/-! ## State.drawNat -/

@[simp] theorem State.drawNat_fst : s.drawNat.1 = Config.freeNat s.free := rfl
@[simp] theorem State.drawNat_agenda : s.drawNat.2.agenda = s.agenda := rfl
@[simp] theorem State.drawNat_free : s.drawNat.2.free = s.free + 1 := rfl
@[simp] theorem State.drawNat_nextId : s.drawNat.2.nextId = s.nextId := rfl
@[simp] theorem State.drawNat_cur : s.drawNat.2.cur = s.cur := rfl
@[simp] theorem State.drawNat_dev : s.drawNat.2.dev = s.dev := rfl
@[simp] theorem State.drawNat_quads : s.drawNat.2.quads = s.quads := rfl
@[simp] theorem State.drawNat_cores : s.drawNat.2.cores = s.cores := rfl
@[simp] theorem State.drawNat_parts : s.drawNat.2.parts = s.parts := rfl
@[simp] theorem State.drawNat_pages : s.drawNat.2.pages = s.pages := rfl
@[simp] theorem State.drawNat_grids : s.drawNat.2.grids = s.grids := rfl
@[simp] theorem State.drawNat_blocks : s.drawNat.2.blocks = s.blocks := rfl
@[simp] theorem State.drawNat_groups : s.drawNat.2.groups = s.groups := rfl
@[simp] theorem State.drawNat_nodes : s.drawNat.2.nodes = s.nodes := rfl
@[simp] theorem State.drawNat_jobs : s.drawNat.2.jobs = s.jobs := rfl
@[simp] theorem State.drawNat_frames : s.drawNat.2.frames = s.frames := rfl
@[simp] theorem State.drawNat_writes : s.drawNat.2.writes = s.writes := rfl
@[simp] theorem State.drawNat_applies : s.drawNat.2.applies = s.applies := rfl
@[simp] theorem State.drawNat_early : s.drawNat.2.early = s.early := rfl
@[simp] theorem State.drawNat_ordered : s.drawNat.2.ordered = s.ordered := rfl
@[simp] theorem State.drawNat_rels : s.drawNat.2.rels = s.rels := rfl
@[simp] theorem State.drawNat_refunds : s.drawNat.2.refunds = s.refunds := rfl
@[simp] theorem State.drawNat_rmas : s.drawNat.2.rmas = s.rmas := rfl
@[simp] theorem State.drawNat_acks : s.drawNat.2.acks = s.acks := rfl
@[simp] theorem State.drawNat_packets : s.drawNat.2.packets = s.packets := rfl
@[simp] theorem State.drawNat_host : s.drawNat.2.host = s.host := rfl
@[simp] theorem State.drawNat_hostMarks : s.drawNat.2.hostMarks = s.hostMarks := rfl
@[simp] theorem State.drawNat_out : s.drawNat.2.out = s.out := rfl
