-- ==== Sys2Proof/Laws/PerInstr.lean ====
section
/-!
SUPPORT. Statements made of every instruction, one lemma per constructor. `Names`: the word of a well-formed instruction names that
instruction again, with every field as it was (R207, R213).
-/

namespace Sys2Proof.Laws.Names

open Sys2Proof.Machine

/-- The word that a well-formed instruction encodes to names it. -/
def Statement (i : Instr) : Prop := i.wf = true → ∀ w, encode i = some w → ofWord w = some i

theorem fields_of_word (f : Fld) (op : Nat) : Fld.ofWord (Fld.toWord f op) = f := by
  obtain ⟨i, mod, sc, sb, sa, dst, fs, pneg, pn, g⟩ := f
  simp only [Fld.ofWord, Fld.mk.injEq]
  and_intros <;> (try apply BitVec.eq_of_getLsbD_eq) <;> intros <;>
    simp only [Fld.toWord, BitVec.getLsbD_extractLsb', BitVec.getLsbD_append] <;>
    repeat (first | rw [if_neg (by omega)] | rw [if_pos (by omega)])
  all_goals first
    | simp
    | (rw [decide_eq_true (by omega), Bool.true_and]
       congr 1
       omega)

theorem opcode_of_word (f : Fld) {op : Nat} (h : op < 512) : opOfWord (Fld.toWord f op) = op := by
  have : (Fld.toWord f op).extractLsb' 0 9 = BitVec.ofNat 9 op := by
    apply BitVec.eq_of_getLsbD_eq
    intro i hi
    rw [BitVec.getLsbD_extractLsb', decide_eq_true hi, Bool.true_and, Nat.zero_add, Fld.toWord, BitVec.getLsbD_append, if_pos hi]
  rw [opOfWord, this, BitVec.toNat_ofNat, Nat.mod_eq_of_lt h]

theorem word_names (f : Fld) {op : Nat} (h : op < 512) : ofWord (Fld.toWord f op) = ofOpcode op f := by
  rw [ofWord, opcode_of_word f h, fields_of_word]

/-- A step without a word. -/
theorem no_word {i : Instr} (h : encode i = none) : Statement i := fun _ w hw => by rw [h] at hw; cases hw

/-- An instruction whose opcode is its own. -/
theorem own_opcode {i : Instr} {f : Fld} {op : Nat} (h : op < 512) (he : encode i = some (Fld.toWord f op)) (ho : ofOpcode op f = some i) :
    Statement i := fun _ w hw => by
  cases he.symm.trans hw
  rw [word_names f h, ho]

/-- A well-formed instruction has a legal MOD. -/
theorem legal_of_wf {i : Instr} {k : OpInfo} (hk : info i = some k) (h : i.wf = true) : modLegal i = true := by
  unfold Instr.wf Instr.check at h
  simp only [hk, decide_eq_true_eq] at h
  split at h
  · cases h
  · rename_i hf
    unfold formFault at hf
    simp only [Bool.or_eq_true, not_or, Bool.not_eq_true', Bool.not_eq_true] at hf
    simpa using hf.1.2

theorem bit_of_mod {n : Nat} {m : BitVec 8} (h : m.toNat = n) (i : Nat) : m.getLsbD i = n.testBit i := by rw [← h]; rfl

theorem low_mod {m : BitVec 8} (i : Nat) (_ : i < 8) (h : m.toNat < 2 ^ i) : m.getLsbD i = false := Nat.testBit_lt_two_pow h

/-! ## Opcodes that several rows share (R213) -/

theorem op_021 (f : Fld) : ofOpcode 0x021 f = if f.mod.getLsbD 0 then some (.pmovSet f) else some (.pmovGet f) := rfl
theorem op_0C7 (f : Fld) : ofOpcode 0x0C7 f = if f.mod.getLsbD 0 then some (.invAll f) else some (.inv f) := rfl
theorem op_0C8 (f : Fld) : ofOpcode 0x0C8 f = if f.mod.getLsbD 5 then some (.fenceTotal f) else some (.fence f) := rfl
theorem op_0CA (f : Fld) : ofOpcode 0x0CA f = if f.mod.getLsbD 0 then some (.cresRet f) else some (.cres f) := rfl
theorem op_146 (f : Fld) : ofOpcode 0x146 f =
    if f.mod.getLsbD 1 then some (.wakeMgmt f) else if f.mod.getLsbD 0 then some (.wakeQueue f) else some (.wakePark f) := rfl
theorem op_14A (f : Fld) : ofOpcode 0x14A f = if f.mod.getLsbD 0 then some (.jtruncClose f) else some (.jtrunc f) := rfl
theorem op_183 (f : Fld) : ofOpcode 0x183 f = if f.mod.getLsbD 4 then some (.accrdQ f) else some (.accrd f) := rfl
theorem op_189 (f : Fld) : ofOpcode 0x189 f = if f.mod.getLsbD 4 then some (.msgNw f) else some (.msg f) := rfl
theorem op_1C5 (f : Fld) : ofOpcode 0x1C5 f = if f.mod.getLsbD 0 then some (.timeCyc f) else some (.timeTod f) := rfl
theorem op_186 (f : Fld) : ofOpcode 0x186 f =
    if f.mod.getLsbD 2 then some (.nbkFence f)
    else if f.mod.getLsbD 1 then (if f.mod.getLsbD 0 then some (.nbkClear f) else some (.nbkDrain f))
    else if f.mod.getLsbD 0 then some (.nbkMv f) else some (.nbkVload f) := rfl

/-- An instruction that shares its opcode: its MOD says which it is. -/
theorem shared_opcode {i : Instr} {k : OpInfo} {f : Fld} {op : Nat} (hk : info i = some k) (h : op < 512)
    (he : encode i = some (Fld.toWord f op)) (ho : modLegal i = true → ofOpcode op f = some i) : Statement i := fun hwf w hw => by
  cases he.symm.trans hw
  rw [word_names f h, ho (legal_of_wf hk hwf)]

----

REQUIREMENT
Would you please copy, word for word, everything above from the line containing "theorem op_021 (f" down to the line containing "theorem op_146 (f", those two lines included?

ANSWER
theorem op_021 (f : Fld) : ofOpcode 0x021 f = if f.mod.getLsbD 0 then some (.pmovSet f) else some (.pmovGet f) := rfl
theorem op_0C7 (f : Fld) : ofOpcode 0x0C7 f = if f.mod.getLsbD 0 then some (.invAll f) else some (.inv f) := rfl
theorem op_0C8 (f : Fld) : ofOpcode 0x0C8 f = if f.mod.getLsbD 5 then some (.fenceTotal f) else some (.fence f) := rfl
theorem op_0CA (f : Fld) : ofOpcode 0x0CA f = if f.mod.getLsbD 0 then some (.cresRet f) else some (.cres f) := rfl
theorem op_146 (f : Fld) : ofOpcode 0x146 f =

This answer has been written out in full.